Exercise: From the line below that contains "rintro s ⟨htab, hcoh⟩ hs" to the line that contains "s t, sys.instances[k]?", repeat every line exactly, both ends included, and nothing else.

Data for processing: Begin

theorem tapeOfByte_eq_some_iff {inv : Vector Byte 256} {v b : Byte} :
    tapeOfByte inv v = some b ↔ ∃ c, decodeInv (inv[v.toNat]'v.isLt) = .valid c ∧ zext8 c = b := by
  unfold tapeOfByte
  cases decodeInv (inv[v.toNat]'v.isLt) <;> simp

/-- Settles O41: each byte of the output is a TTY code widened by `zext_8`. -/
theorem maketapeOutputRange : Obligations.MaketapeOutputRange := by
  intro inv inp out h b hb
  rw [← maketapeResult_eq_ok.mp h] at hb
  obtain ⟨v, -, hv⟩ := List.mem_filterMap.mp hb
  obtain ⟨c, -, rfl⟩ := tapeOfByte_eq_some_iff.mp hv
  exact zext8_lt c

@[simp] theorem extractLsb'_zext8 (c : TtyCode) : (zext8 c).extractLsb' 0 5 = c := by
  apply BitVec.eq_of_toNat_eq
  have := c.isLt
  simp [zext8]
  omega

theorem zext8_extractLsb'_of_lt {b : Byte} (hb : b < 32#8) : zext8 (b.extractLsb' 0 5) = b := by
  apply BitVec.eq_of_toNat_eq
  have : b.toNat < 32 := hb
  simp [zext8]
  omega

theorem fwdOfByte_zext8 (fwd : Vector Byte 32) (c : TtyCode) : fwdOfByte fwd (zext8 c) = fwd[c.toNat]'c.isLt := by
  simp [fwdOfByte]

/-- The byte that `v` contributes is the code whose FWD entry is `v` (R29, R90). -/
theorem tapeOfByte_invContents_eq_some_iff {v b : Byte} :
    tapeOfByte invContents v = some b ↔ b < 32#8 ∧ fwdOfByte fwdContents b = v := by
  have hinverse (c : TtyCode) : decodeInv (invContents[v.toNat]'v.isLt) = .valid c ↔
      fwdContents[c.toNat]'c.isLt = v := tablesAreInverse State.reset ⟨rfl, rfl⟩ c v
  simp only [tapeOfByte_eq_some_iff, hinverse]
  constructor
  · rintro ⟨c, hc, rfl⟩
    exact ⟨zext8_lt c, (fwdOfByte_zext8 fwdContents c).trans hc⟩
  · rintro ⟨hb, hv⟩
    exact ⟨b.extractLsb' 0 5, hv, zext8_extractLsb'_of_lt hb⟩

theorem fwdOfByte_mem (fwd : Vector Byte 32) (b : Byte) : fwdOfByte fwd b ∈ fwd.toList :=
  Vector.mem_toList_iff.mpr (Vector.getElem_mem _)

/-- The bytes that contribute are those of the printout alphabet (R28, R29). -/
theorem tapeOfByte_invContents_isSome_iff {v : Byte} :
    (tapeOfByte invContents v).isSome = true ↔ v ∈ fwdContents.toList := by
  simp only [Option.isSome_iff_exists, tapeOfByte_invContents_eq_some_iff]
  constructor
  · rintro ⟨b, -, rfl⟩
    exact fwdOfByte_mem fwdContents b
  · intro hv
    obtain ⟨i, hi, rfl⟩ := Vector.mem_iff_getElem.mp (Vector.mem_toList_iff.mp hv)
    exact ⟨zext8 (.ofFin ⟨i, hi⟩), zext8_lt _, fwdOfByte_zext8 fwdContents _⟩

/-- Settles O40: the output holds one byte for each mapped byte of the input, and the mapped bytes are the alphabet. -/
theorem maketapeLength : Obligations.MaketapeLength := by
  intro inp out h
  obtain rfl := maketapeResult_eq_ok.mp h
  have hcount := List.length_filterMap_eq_countP (f := tapeOfByte invContents) (l := inp)
  refine ⟨hcount, List.length_filterMap_le .., ?_⟩
  simp only [hcount, List.countP_eq_length, tapeOfByte_invContents_isSome_iff]

/-- MAKETAPE takes each FWD entry of a tape back to its code (R98). -/
theorem filterMap_tapeOfByte_map_fwdOfByte {x : List Byte} (hx : ∀ b ∈ x, b < 32#8) :
    (x.map (fwdOfByte fwdContents)).filterMap (tapeOfByte invContents) = x := by
  have hback : ∀ b ∈ x, (tapeOfByte invContents ∘ fwdOfByte fwdContents) b = some b := fun b hb =>
    tapeOfByte_invContents_eq_some_iff.mpr ⟨hx b hb, rfl⟩
  rw [List.filterMap_map, List.filterMap_congr hback, List.filterMap_some]

/-- A byte of the alphabet comes back from its code as itself, and any other byte has no code (R98). -/
theorem map_fwdOfByte_tapeOfByte (v : Byte) :
    (tapeOfByte invContents v).map (fwdOfByte fwdContents) =
      Option.guard (fun v => fwdContents.toList.contains v) v := by
  cases hv : tapeOfByte invContents v with
  | some b =>
    obtain ⟨-, rfl⟩ := tapeOfByte_invContents_eq_some_iff.mp hv
    exact (Option.guard_pos (List.contains_iff_mem.mpr (fwdOfByte_mem fwdContents b))).symm
  | none =>
    have hmem : v ∉ fwdContents.toList := by
      rw [← tapeOfByte_invContents_isSome_iff, hv]
      simp
    exact (Option.guard_eq_none_iff.mpr (by simpa using hmem)).symm

/-- Settles O42: each table undoes the other on a code and on a character, and the other bytes have no code. -/
theorem roundTrip : Obligations.RoundTrip := by
  refine ⟨fun x hx => ?_, fun z x h => ?_⟩
  · exact ⟨_, printoutResult_eq_ok.mpr ⟨hx, rfl⟩, maketapeResult_eq_ok.mpr (filterMap_tapeOfByte_map_fwdOfByte hx)⟩
  · refine printoutResult_eq_ok.mpr ⟨maketapeOutputRange invContents z x h, ?_⟩
    rw [← maketapeResult_eq_ok.mp h, List.map_filterMap, ← List.filterMap_eq_filter]
    exact congrArg (List.filterMap · z) (funext fun v => (map_fwdOfByte_tapeOfByte v).symm)

end Sys2Proof.Machine
end

section
/-! SUPPORT. A run of MAKETAPE from its launch, and the round trip on the machine (41_printout_to_tty.md R96, R98). -/

namespace Sys2Proof.Machine

/-- The state after the first `k` elements of `MAKETAPE(inp)`. -/
def State.maketapeAt (s : State) (inp : List Byte) (k : Nat) : State :=
  { s with
    phase := .run
    result := none
    op := some { cmd := 0b10#2, inp := inp, pos := k, out := (inp.take k).filterMap (tapeOfByte s.inv) } }

/-- A launch of MAKETAPE is at its first element (R31). -/
theorem State.startOperation_maketape (s : State) (inp : List Byte) :
    s.startOperation 0b10#2 inp = s.maketapeAt inp 0 :=
  s.startOperation_of_legal inp legalCmd_maketape

/-- With no move of the host to come, a step is one of MAKETAPE (R31). -/
theorem step_maketapeAt {s : State} (hs : s.host.script = []) (inp : List Byte) (k : Nat) :
    step (s.maketapeAt inp k) = exec .maketape (s.maketapeAt inp k) := by
  rw [step_of_no_script (s := s.maketapeAt inp k) hs]
  exact blockStep_run rfl rfl decodeInstr_maketape

theorem step_maketapeAt_of_getElem? {s : State} {inp : List Byte} {k : Nat} {v : Byte} (hlegal : s.InvEntriesLegal)
    (hs : s.host.script = []) (hv : inp[k]? = some v) :
    step (s.maketapeAt inp k) = .next (s.maketapeAt inp (k + 1)) := by
  have hout : (inp.take (k + 1)).filterMap (tapeOfByte s.inv) =
      (inp.take k).filterMap (tapeOfByte s.inv) ++ (tapeOfByte s.inv v).toList := by
    rw [List.take_add_one, hv]
    exact maketapeResult_eq_ok.mp (maketapeResult_snoc v rfl)
  rw [step_maketapeAt hs, exec_maketape_element (s := s.maketapeAt inp k) hlegal rfl rfl hv]
  simp [State.maketapeAt, State.setOperation, hout]

theorem step_maketapeAt_length {s : State} (hs : s.host.script = []) (inp : List Byte) :
    step (s.maketapeAt inp inp.length) = .next { s.maketapeAt inp inp.length with
      phase := .done, result := some (maketapeResult s.inv inp) } := by
  rw [step_maketapeAt hs, exec_complete (s := s.maketapeAt inp inp.length) .maketape rfl rfl rfl, State.complete,
    List.take_length]
  rfl

/-- MAKETAPE takes one element a step. -/
theorem steps_maketapeAt {s : State} {inp : List Byte} {k : Nat} (hlegal : s.InvEntriesLegal)
    (hs : s.host.script = []) (hk : k ≤ inp.length) :
    steps k (s.startOperation 0b10#2 inp) = .next (s.maketapeAt inp k) := by
  induction k with
  | zero => rw [s.startOperation_maketape]; rfl
  | succ k ih => rw [steps_succ_of_next (ih (Nat.le_of_succ_le hk)),
      step_maketapeAt_of_getElem? hlegal hs (List.getElem?_eq_getElem hk)]

/-- Settles O33: MAKETAPE takes one element a step to the end of IN, where it completes. -/
theorem maketapeAgreement : Obligations.MaketapeAgreement := by
  intro s inp hlegal _ hs
  have hend := (steps_succ_of_next (steps_maketapeAt hlegal hs le_rfl)).trans (step_maketapeAt_length hs inp)
  exact ⟨_, hend, rfl, rfl, fun k hk => ⟨_, steps_maketapeAt hlegal hs (Nat.le_of_lt_succ hk), rfl⟩⟩

/-- A run of PRINTOUT on a tape of legal codes ends well, and leaves the tables and the host as they were (R85, R87). -/
theorem steps_printout_of_tape {s : State} {x : List Byte} (hs : s.host.script = []) (hx : ∀ b ∈ x, b < 32#8) :
    ∃ t, steps (x.length + 1) (s.startOperation 0b01#2 x) = .next t ∧ t.phase = .done ∧
      t.result = some (.ok (x.map (fwdOfByte s.fwd))) ∧ t.fwd = s.fwd ∧ t.inv = s.inv ∧ t.host = s.host := by
  obtain ⟨hrun, -⟩ := steps_printout_end hs le_rfl
    (fun j b _ hb => hx b (List.mem_of_getElem? hb)) (step_printoutAt_length hs x)
  exact ⟨_, hrun, rfl, rfl, rfl, rfl, rfl⟩

theorem State.visibleResult_of_done {s : State} (hp : s.phase = .done) : s.visibleResult = s.result :=
  State.visibleResult_of_ended (s.ended_iff.mpr (.inl hp))

/-- Settles O36: the run of PRINTOUT leaves tables and host as they were, so MAKETAPE runs from where it ended, and takes
each character back to its code. -/
theorem machineRoundTrip : Obligations.MachineRoundTrip := by
  rintro s x ⟨hfwd, hinv⟩ - hs hx
  obtain ⟨t, hrunt, hpt, hrt, hfwdt, hinvt, hhostt⟩ := steps_printout_of_tape hs hx
  have htab : t.TablesIntact := ⟨hfwdt.trans hfwd, hinvt.trans hinv⟩
  obtain ⟨u, hrunu, hpu, hru, -⟩ := maketapeAgreement t (x.map (fwdOfByte s.fwd)) htab.entriesLegal
    (by simp [hpt]) (by rw [hhostt, hs])
  have hback : maketapeResult t.inv (x.map (fwdOfByte s.fwd)) = .ok x := by
    rw [htab.2, hfwd]
    exact maketapeResult_eq_ok.mpr (filterMap_tapeOfByte_map_fwdOfByte hx)
  exact ⟨_, t, u, hrunt, (State.visibleResult_of_done hpt).trans hrt, hrunu,
    (State.visibleResult_of_done hpu).trans (hru.trans (congrArg some hback))⟩

end Sys2Proof.Machine
end

section
/-! SUPPORT. Taking a fault, waking the block, and several instances (60_exceptions.md R101, R102, R104, R107, R113,
R115). -/

namespace Sys2Proof.Machine

/-- Settles O13: of the three cases of a step, completion enters DONE, and taking an element stays in RUN. -/
theorem faultEntryIsPrecise : Obligations.FaultEntryIsPrecise := by
  intro i s t h hfault
  obtain ⟨hp, o, ho, ⟨-, rfl⟩ | ⟨b, hi, hb, hge, rfl⟩ | ⟨b, added, -, -, rfl⟩⟩ := exec_next h
  · simp at hfault
  · exact ⟨hi, o, b, ho, hb, hge, rfl⟩
  · simp [hp] at hfault

theorem State.startOperation_of_illegal (s : State) {c : Cmd} (inp : List Byte) (hc : legalCmd c = false) :
    s.startOperation c inp =
      { s with
        phase := .fault
        op := some { cmd := c, inp := inp, pos := 0, out := [] }
        result := some (.fault (.usageError c)) } := by
  rw [State.startOperation, hc]
  rfl

/-- `UsageError` records the illegal word of its own launch (R102). -/
theorem State.startOperation_result_eq_usageError {s : State} {c c' : Cmd} {inp : List Byte}
    (h : (s.startOperation c inp).result = some (.fault (.usageError c'))) : c' = c ∧ legalCmd c = false := by
  rw [s.startOperation_result] at h
  split at h
  · simp at h
  · next hc => exact ⟨by simpa using h.symm, by simpa using hc⟩

/-- A step of an operation ends in `Ok` or `InvalidCode`, or leaves RESULT as it is (R34, R101). -/
theorem exec_keeps_usageError {i : Instr} {s t : State} {c : Cmd} (h : exec i s = .next t)
    (hr : t.result = some (.fault (.usageError c))) : s.result = some (.fault (.usageError c)) := by
  obtain ⟨-, o, -, ⟨-, rfl⟩ | ⟨b, -, -, -, rfl⟩ | ⟨b, added, -, -, rfl⟩⟩ := exec_next h
  · simp at hr
  · simp at hr
  · exact hr

/-- Settles O17: the launch of an illegal word raises, that of a legal word clears RESULT, and an operation raises
`InvalidCode` only. -/
theorem usageErrorAtLaunch : Obligations.UsageErrorAtLaunch := by
  refine ⟨fun limit c inp s hp hl hc => ?_, fun limit c c' inp s t h hr => ?_, fun i s t c => exec_keeps_usageError⟩
  · have hillegal : legalCmd c = false := by rcases hc with rfl | rfl <;> rfl
    have hlaunch := launchWithin_accepted (c := c) hp hl
    rw [s.startOperation_of_illegal inp hillegal] at hlaunch
    exact ⟨_, hlaunch, rfl, rfl, rfl, rfl, rfl, rfl, rfl, rfl⟩
  · obtain ⟨-, -, rfl⟩ := launchWithin_next h
    obtain ⟨hcmd, hillegal⟩ := State.startOperation_result_eq_usageError hr
    exact ⟨hcmd, legalCmd_eq_false c hillegal⟩

/-- Settles O26: outside RUN the block's own turn is idle, a reset enters IDLE and a read keeps PHASE, so the move was a
launch, and of a word that did not raise. -/
theorem onlyLaunchStartsRun : Obligations.OnlyLaunchStartsRun := by
  intro s t hp h hrun
  obtain hb | ⟨m, rest, hs, ⟨-, hb⟩ | ⟨-, rfl⟩ | ⟨c, src, inp, rfl, -, -, rfl⟩ | ⟨r, -, -, -, rfl⟩⟩ := step_cases h
  · obtain rfl := Host.Outcome.next.inj ((blockStep_idle hp).symm.trans hb)
    exact absurd hrun hp
  · obtain rfl := Host.Outcome.next.inj ((blockStep_idle (s := s.setScript rest) hp).symm.trans hb)
    exact absurd hrun hp
  · simp at hrun
  · exact ⟨c, src, by simp [hs], by simpa using hrun⟩
  · exact absurd hrun hp

/-- PRINTOUT answers a next state for any byte of IN (R81), and at its end (R34). -/
theorem exec_printout_answers {s : State} {o : Operation} (hp : s.phase = .run) (ho : s.op = some o)
    (hle : o.pos ≤ o.inp.length) : ∃ t, exec .printout s = .next t := by
  rcases hle.eq_or_lt with hl | hlt
  · exact ⟨_, exec_complete .printout hp ho hl⟩
  · have hb : o.inp[o.pos]? = some o.inp[o.pos] := List.getElem?_eq_getElem hlt
    rcases ttyOfByte_cases o.inp[o.pos] with ⟨hcode, -⟩ | ⟨hge, -⟩
    · exact ⟨_, exec_printout_of_lt hp ho hb hcode⟩
    · exact ⟨_, exec_printout_of_ge hp ho hb hge⟩

theorem exec_answers {s : State} {o : Operation} (i : Instr) (hlegal : s.InvEntriesLegal) (hp : s.phase = .run)
    (ho : s.op = some o) (hle : o.pos ≤ o.inp.length) : ∃ t, exec i s = .next t := by
  cases i with
  | printout => exact exec_printout_answers hp ho hle
  | maketape =>
    obtain ⟨t, ht, -⟩ := maketapeNeverRaises s o hlegal hp ho hle
    exact ⟨t, ht⟩

/-- Settles O29: in RUN the invariant gives an operation with a legal word, POS within IN and legal INV entries, and
outside RUN the turn is idle. -/
theorem blockNeverStops : Obligations.BlockNeverStops := by
  rintro s ⟨htab, hcoh⟩ hs
  rw [step_of_no_script hs]
  by_cases hp : s.phase = .run
  · obtain ⟨-, o, ho, i, hd, hle, -⟩ := (State.coherent_iff_of_run hp).mp hcoh
    rw [blockStep_run hp ho hd]
    exact exec_answers i htab.entriesLegal hp ho hle
  · exact ⟨s, blockStep_idle hp⟩

theorem System.move_of_step {sys : System} {k : Nat} {s t : State} (hk : sys.instances[k]? = some s)
    (hstep : step s = .next t) : sys.move k = .next { instances := sys.instances.set k t } := by
  simp [System.move, hk, hstep]

/-- A move is one step of the `k`-th block, put back in its place (log entry 10). -/
theorem System.move_next {sys sys' : System} {k : Nat} (h : sys.move k = .next sys') :
    ∃ s t, sys.instances[k]? = some s ∧ step s = .next t ∧ sys' = { instances := sys.instances.set k t } := by
  cases hk : sys.instances[k]? with
  | none => simp [System.move, hk] at h
  | some s =>
    cases hstep : step s with
    | next t =>
      rw [System.move_of_step hk hstep] at h
      exact ⟨s, t, rfl, hstep, (Host.Outcome.next.inj h).symm⟩
    | fault r => simp [System.move, hk, hstep] at h
    | refused r => simp [System.move, hk, hstep] at h

/-- Settles O48: a move writes only the block that moves, with what `step` answers for that block. -/
theorem instancesIndependent : Obligations.InstancesIndependent := by
  refine ⟨fun sys sys' k j h hj => ?_, fun sys₁ sys₂ sys' k hsame h => ?_⟩
  · obtain ⟨s, t, -, -, rfl⟩ := System.move_next h
    exact List.getElem?_set_ne hj.symm
  · obtain ⟨s, t, hk₁, hstep, rfl⟩ := System.move_next h
    refine ⟨_, System.move_of_step (hsame.symm.trans hk₁) hstep, ?_⟩
    rw [List.getElem?_set_self', List.getElem?_set_self', hsame]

Data for processing: End

Solution:
  rintro s ⟨htab, hcoh⟩ hs
  rw [step_of_no_script hs]
  by_cases hp : s.phase = .run
  · obtain ⟨-, o, ho, i, hd, hle, -⟩ := (State.coherent_iff_of_run hp).mp hcoh
    rw [blockStep_run hp ho hd]
    exact exec_answers i htab.entriesLegal hp ho hle
  · exact ⟨s, blockStep_idle hp⟩

theorem System.move_of_step {sys : System} {k : Nat} {s t : State} (hk : sys.instances[k]? = some s)
    (hstep : step s = .next t) : sys.move k = .next { instances := sys.instances.set k t } := by
  simp [System.move, hk, hstep]

/-- A move is one step of the `k`-th block, put back in its place (log entry 10). -/
theorem System.move_next {sys sys' : System} {k : Nat} (h : sys.move k = .next sys') :
    ∃ s t, sys.instances[k]? = some s ∧ step s = .next t ∧ sys' = { instances := sys.instances.set k t } := by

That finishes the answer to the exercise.